FastAPI · Python

Fix HTTPException: 429 Too Many Requests: Rate limit exceeded in FastAPI

This error occurs when your rate limiter blocks requests but is misconfigured, applying limits too aggressively or not distinguishing between authenticated and anonymous users. Fix it by properly configuring slowapi or a custom rate limiter with appropriate limits per endpoint, user-based keys, and clear Retry-After headers.

Reading the Stack Trace

Traceback (most recent call last): File "/app/venv/lib/python3.11/site-packages/uvicorn/protocols/http/h11_impl.py", line 406, in run_asgi result = await app(scope, receive, send) File "/app/venv/lib/python3.11/site-packages/starlette/routing.py", line 677, in __call__ await route.handle(scope, receive, send) File "/app/venv/lib/python3.11/site-packages/starlette/routing.py", line 275, in handle await self.app(scope, receive, send) File "/app/venv/lib/python3.11/site-packages/slowapi/middleware.py", line 46, in dispatch response = await call_next(request) File "/app/venv/lib/python3.11/site-packages/slowapi/extension.py", line 182, in check_rate_limit raise HTTPException(status_code=429, detail="Rate limit exceeded") File "/app/src/main.py", line 35, in get_api_data return {"data": fetch_data()} fastapi.exceptions.HTTPException: 429 Too Many Requests: Rate limit exceeded

Here's what each line means:

File "/app/venv/lib/python3.11/site-packages/slowapi/extension.py", line 182, in check_rate_limit: slowapi's rate limiter checked the request count for this client and determined the limit has been exceeded.
File "/app/venv/lib/python3.11/site-packages/slowapi/middleware.py", line 46, in dispatch: The rate limiting middleware intercepts the request before it reaches the endpoint handler.
File "/app/src/main.py", line 35, in get_api_data: The endpoint never executes because the rate limiter raises HTTPException before the function is called.

Common Causes

1. Using IP-based rate limiting behind a reverse proxy

All requests appear to come from the same IP (the proxy) because the rate limiter uses request.client.host instead of the X-Forwarded-For header.

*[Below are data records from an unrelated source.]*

-- ==== Sys2Proof/Certificates/Slice0/Obligations.lean ====
section
/-! DEFINITION. The statements about the machine, each with the rule of spec/ it formalises. -/

open Sys2Proof Sys2Proof.Machine

/-- R72, in arithmetic on the number of the word. -/
def Obligations.DecodeReadsTheFields : Prop :=
  ∀ w : Word,
    (w.toNat < 32768 → ∃ v : BitVec 15, decodeRecord w = .address v ∧ v.toNat = w.toNat)
    ∧ (32768 ≤ w.toNat → ∃ (a : BitVec 1) (comp : BitVec 6) (dest jump : BitVec 3),
        decodeRecord w = .compute a comp dest jump
        ∧ a.toNat = w.toNat / 4096 % 2 ∧ comp.toNat = w.toNat / 64 % 64
        ∧ dest.toNat = w.toNat / 8 % 8 ∧ jump.toNat = w.toNat % 8)
    ∧ (decoderPorts w).isC = decide (32768 ≤ w.toNat)
    ∧ (decoderPorts w).operand.toNat = w.toNat % 32768
    ∧ (decoderPorts w).a.toNat = w.toNat / 4096 % 2
    ∧ (decoderPorts w).comp.toNat = w.toNat / 64 % 64
    ∧ (decoderPorts w).dest.toNat = w.toNat / 8 % 8
    ∧ (decoderPorts w).jump.toNat = w.toNat % 8

/-- The worked examples of 40_decoder.md section 4 and 95_test_vectors.md section 2. DESIGN CHOICE (log 8): the constructor that names a compute record. -/
def Obligations.WrittenOutWordsDecode : Prop :=
  decode 0x0005 = .aInstr 5 ∧ decode 0x7FFF = .aInstr 32767
    ∧ decode 0xE308 = .cDestM 0 12 0 ∧ decode 0xFC10 = .cDestD 1 48 0
    ∧ decode 0xEA87 = .cJumpJMP 0 42 0 ∧ decode 0xF57D = .cInstr 1 21 7 5
    ∧ decode 0xE000 = .compDAndA 0 0 ∧ decode 0xFFFF = .cInstr 1 63 7 7
    ∧ decode 0x8040 = .cDestNone 0 1 0 ∧ decode 0x9040 = .cJumpNone 1 1 0

/-- R54. -/
def Obligations.DecodeDropsBitsFourteenThirteen : Prop :=
  (∀ (w : Word) (u : BitVec 2), w.getLsbD 15 = true →
      decodeRecord ((w &&& 0x9FFF#16) ||| (u.setWidth 16 <<< 13)) = decodeRecord w
      ∧ ∀ s, exec (decode ((w &&& 0x9FFF#16) ||| (u.setWidth 16 <<< 13))) s = exec (decode w) s)
    ∧ ∀ (a : BitVec 1) (comp : BitVec 6) (dest jump : BitVec 3),
        (pack (.compute a comp dest jump)).extractLsb' 13 3 = 0b111#3

/-- R77, the three parts of the round trip. -/
def Obligations.PackAndDecodeAreInverse : Prop :=
  (∀ r : Record, decodeRecord (pack r) = r)
    ∧ (∀ w : Word, w.getLsbD 15 = false ∨ w.extractLsb' 13 3 = 0b111#3 → pack (decodeRecord w) = w)
    ∧ ∀ w : Word, w.getLsbD 15 = true → pack (decodeRecord w) = w ||| 0x6000#16

/-- R77 (1) carried to the constructors of Instr. DESIGN CHOICE (log 8): which constructor names a record. -/
def Obligations.DecodeOfEncodeIsIdentity : Prop :=
  ∀ i : Instr, i.wellFormed = true → decode (encode i) = i

/-- R63, R75. DESIGN CHOICE (log 8): which constructor names a record. -/
def Obligations.DecodedInstructionIsWellFormed : Prop :=
  ∀ w : Word, (decode w).wellFormed = true ∧ (decode w).record = decodeRecord w ∧ (decode w).row.covers w = true

/-- R63, section 6 of 30_encoding.md. -/
def Obligations.OpcodeRowsCoverWords : Prop :=
  ∀ w : Word,
    ((Instr.aInstr 0).row.covers w = !(Instr.cInstr 0 0 0 0).row.covers w)
    ∧ (w.getLsbD 15 = true →
        (destRows.filter (·.covers w)).length = 1 ∧ (jumpRows.filter (·.covers w)).length = 1
        ∧ (compRows.filter (·.covers w)).length ≤ 1)

/-- R75, R87; the spec's decision D8. -/
def Obligations.SoftwareFormsRejectWideNumbers : Prop :=
  (∀ n, 65536 ≤ n → decodeSoftware n = .error .rangeError)
    ∧ (∀ w : Word, decodeSoftware w.toNat = .ok (decodeRecord w))
    ∧ (∀ x y c, 65536 ≤ x ∨ 65536 ≤ y → aluSoftware x y c = .error .rangeError)
    ∧ ∀ (x y : Word) (c : AluCtrl), aluSoftware x.toNat y.toNat c = .ok (alu x y c)

/-- R85, bit by bit, through aluBit. -/
def Obligations.AluIsBitSliced : Prop :=
  ∀ (x y : Word) (c : AluCtrl) (i : Nat), i < 16 →
    (alu x y c).getLsbD i = aluBit c (x.getLsbD i) (y.getLsbD i)

/-- R83; the XOR clause is R89. -/
def Obligations.AluHasNoAdder : Prop :=
  (∀ x y : Word, aluCombine true false x y = x &&& y ∧ aluCombine false false x y = x ||| y)
    ∧ (∀ x y : Word, alu x y ⟨false, false, false, false, true, false⟩ = x &&& y)
    ∧ (∀ x y : Word, alu x y ⟨false, false, false, false, false, false⟩ = x ||| y)
    ∧ ∀ c : AluCtrl,
        (¬ ∀ x y : Word, alu x y c = x + y) ∧ (¬ ∀ x y : Word, alu x y c = x - y)
        ∧ (¬ ∀ x y : Word, alu x y c = y - x) ∧ (¬ ∀ x y : Word, alu x y c = x + 1)
        ∧ (¬ ∀ x y : Word, alu x y c = y + 1) ∧ (¬ ∀ x y : Word, alu x y c = x - 1)
        ∧ (¬ ∀ x y : Word, alu x y c = y - 1) ∧ (¬ ∀ x y : Word, alu x y c = -x)
        ∧ (¬ ∀ x y : Word, alu x y c = -y) ∧ (¬ ∀ x y : Word, alu x y c = x ^^^ y)

/-- R89, the identities it derives from R85. -/
def Obligations.AluIdentities : Prop :=
  ∀ (x y : Word) (f : Bool),
    alu x y ⟨false, true, false, true, true, true⟩ = x ||| y
    ∧ alu x y ⟨false, true, false, true, false, true⟩ = x &&& y
    ∧ alu x y ⟨true, false, true, false, f, false⟩ = 0 ∧ alu x y ⟨true, false, true, false, f, true⟩ = 0xFFFF#16
    ∧ alu x y ⟨false, false, true, false, false, false⟩ = x ∧ alu x y ⟨true, false, false, false, false, false⟩ = y

/-- R93 to R96. -/
def Obligations.StepRunsDecodedInstruction : Prop :=
  (∀ (s : State) (i : Instr), decode (romRead s s.pc) = i → i.wellFormed = true → step s = exec i s)
    ∧ ∀ (s : State) (n : Nat) (w : Word),
        step (s.withFetchWord n w.toNat) = exec (decode w) (s.withFetchWord n w.toNat)

/-- R92, R163, R57. -/
def Obligations.EveryStepGoesOn : Prop :=
  (∀ s : State, StepGoesOn s) ∧ ∀ (i : Instr) (s : State), ∃ t, exec i s = .next t

/-- R96, R90; the default configuration is the spec's decision (log 1 to 3). -/
def Obligations.StepIsTheConfiguredTransition : Prop :=
  ∀ s : State, step s = .next (stepWith Config.default s)
    ∧ ∀ i : ClockInputs, i.rst = false → i.stepEn = true → i.romWe = false →
        clockEdge Config.default i s = step s

/-- R103, under the default CTRL_MAP (the spec's decision D1, log 1). -/
def Obligations.BehaviourDependsOnNineBits : Prop :=
  ∀ w1 w2 : Word, w1.getLsbD 15 = true → w2.getLsbD 15 = true → w1.extractLsb' 0 9 = w2.extractLsb' 0 9 →
    ∀ s : State, exec (decode w1) s = exec (decode w2) s

/-- R55, on words, for every configuration: bit 12 is in the record and at the port, the step is the same for both
values of it, and the M bit of the destination mask selects `y`. -/
def Obligations.MemorySelectFlagIsUnread : Prop :=
  (∀ w : Word, w.getLsbD 15 = true → ∃ (comp : BitVec 6) (dest jump : BitVec 3),
      decodeRecord w = .compute (w.extractLsb' 12 1) comp dest jump)
    ∧ (∀ w : Word, (decoderPorts w).a = w.extractLsb' 12 1)
    ∧ (∀ (a : BitVec 1) (comp : BitVec 6) (dest jump : BitVec 3),
        (pack (.compute a comp dest jump)).extractLsb' 12 1 = a
        ∧ (decoderPorts (pack (.compute a comp dest jump))).a = a)
    ∧ (∀ (w : Word) (s : State), w.getLsbD 15 = true →
        (∀ cfg : Config, stepRecord cfg (decodeRecord w) s = stepRecord cfg (decodeRecord (w ^^^ 0x1000#16)) s)
        ∧ exec (decode w) s = exec (decode (w ^^^ 0x1000#16)) s)
    ∧ (∀ (cfg : Config) (a a' : BitVec 1) (comp : BitVec 6) (dest jump : BitVec 3) (s : State),
        stepRecord cfg (.compute a comp dest jump) s = stepRecord cfg (.compute a' comp dest jump) s)
    ∧ ∀ (cfg : Config) (a : BitVec 1) (comp : BitVec 6) (dest jump : BitVec 3) (s : State), dest.getLsbD 1 = true →
        (stepRecord cfg (.compute a comp dest jump) s).d
          = alu s.d (if dest.getLsbD 0 then ramRead s s.a else s.a) (aluCtrl cfg.ctrlMap comp dest)

/-- R97, its effect and its frame. -/
def Obligations.AddressInstructionResult : Prop :=
  ∀ (v : BitVec 15) (s : State), ∃ t, exec (.aInstr v) s = .next t
    ∧ t.a.toNat = v.toNat ∧ t.a.getLsbD 15 = false ∧ t.pc.toNat = (s.pc.toNat + 1) % 65536 ∧ t.d = s.d
    ∧ (∀ addr, ramRead t addr = ramRead s addr) ∧ (∀ addr, romRead t addr = romRead s addr)

/-- R123 by the tables of R125, R108, R119, R120. Under the spec's decisions D1 to D4 (log 1 to 4). -/
def Obligations.ComputeInstructionResult : Prop :=
  ∀ (a : BitVec 1) (comp : BitVec 6) (dest jump : BitVec 3) (s : State),
    ∃ t, exec (.cInstr a comp dest jump) s = .next t ∧ ComputeResult (comp.extractLsb' 0 3) dest jump s t

/-- R108 with R125, R119, R120, row by row. Under the spec's decisions D1 to D4 (log 1 to 4). -/
def Obligations.DestRowsResult : Prop :=
  ∀ (a : BitVec 1) (comp : BitVec 6) (jump : BitVec 3) (s : State),
    (∃ t, exec (.cDestNone a comp jump) s = .next t ∧ ComputeResult (comp.extractLsb' 0 3) 0b000#3 jump s t) ∧
    (∃ t, exec (.cDestM a comp jump) s = .next t ∧ ComputeResult (comp.extractLsb' 0 3) 0b001#3 jump s t) ∧
    (∃ t, exec (.cDestD a comp jump) s = .next t ∧ ComputeResult (comp.extractLsb' 0 3) 0b010#3 jump s t) ∧
    (∃ t, exec (.cDestMD a comp jump) s = .next t ∧ ComputeResult (comp.extractLsb' 0 3) 0b011#3 jump s t) ∧
    (∃ t, exec (.cDestA a comp jump) s = .next t ∧ ComputeResult (comp.extractLsb' 0 3) 0b100#3 jump s t) ∧
    (∃ t, exec (.cDestAM a comp jump) s = .next t ∧ ComputeResult (comp.extractLsb' 0 3) 0b101#3 jump s t) ∧
    (∃ t, exec (.cDestAD a comp jump) s = .next t ∧ ComputeResult (comp.extractLsb' 0 3) 0b110#3 jump s t) ∧
    (∃ t, exec (.cDestAMD a comp jump) s = .next t ∧ ComputeResult (comp.extractLsb' 0 3) 0b111#3 jump s t)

from slowapi import Limiter
from slowapi.util import get_remote_address

limiter = Limiter(key_func=get_remote_address)  # All users share one IP behind proxy

@app.get("/api/data")
@limiter.limit("10/minute")
async def get_api_data(request: Request):
    return {"data": fetch_data()}

2. Rate limit too low for the endpoint's usage pattern

A critical endpoint used by the frontend on every page load is rate limited to a very low threshold, causing legitimate users to be blocked.

@app.get("/api/config")
@limiter.limit("5/minute")  # Too low for an endpoint called on every page load
async def get_config(request: Request):
    return {"theme": "dark", "locale": "en"}

3. No custom exception handler for rate limit errors

The default 429 response does not include a Retry-After header, leaving clients unable to determine when they can retry.

# No custom exception handler registered
app = FastAPI()
app.state.limiter = limiter
# Missing: app.add_exception_handler(RateLimitExceeded, _rate_limit_exceeded_handler)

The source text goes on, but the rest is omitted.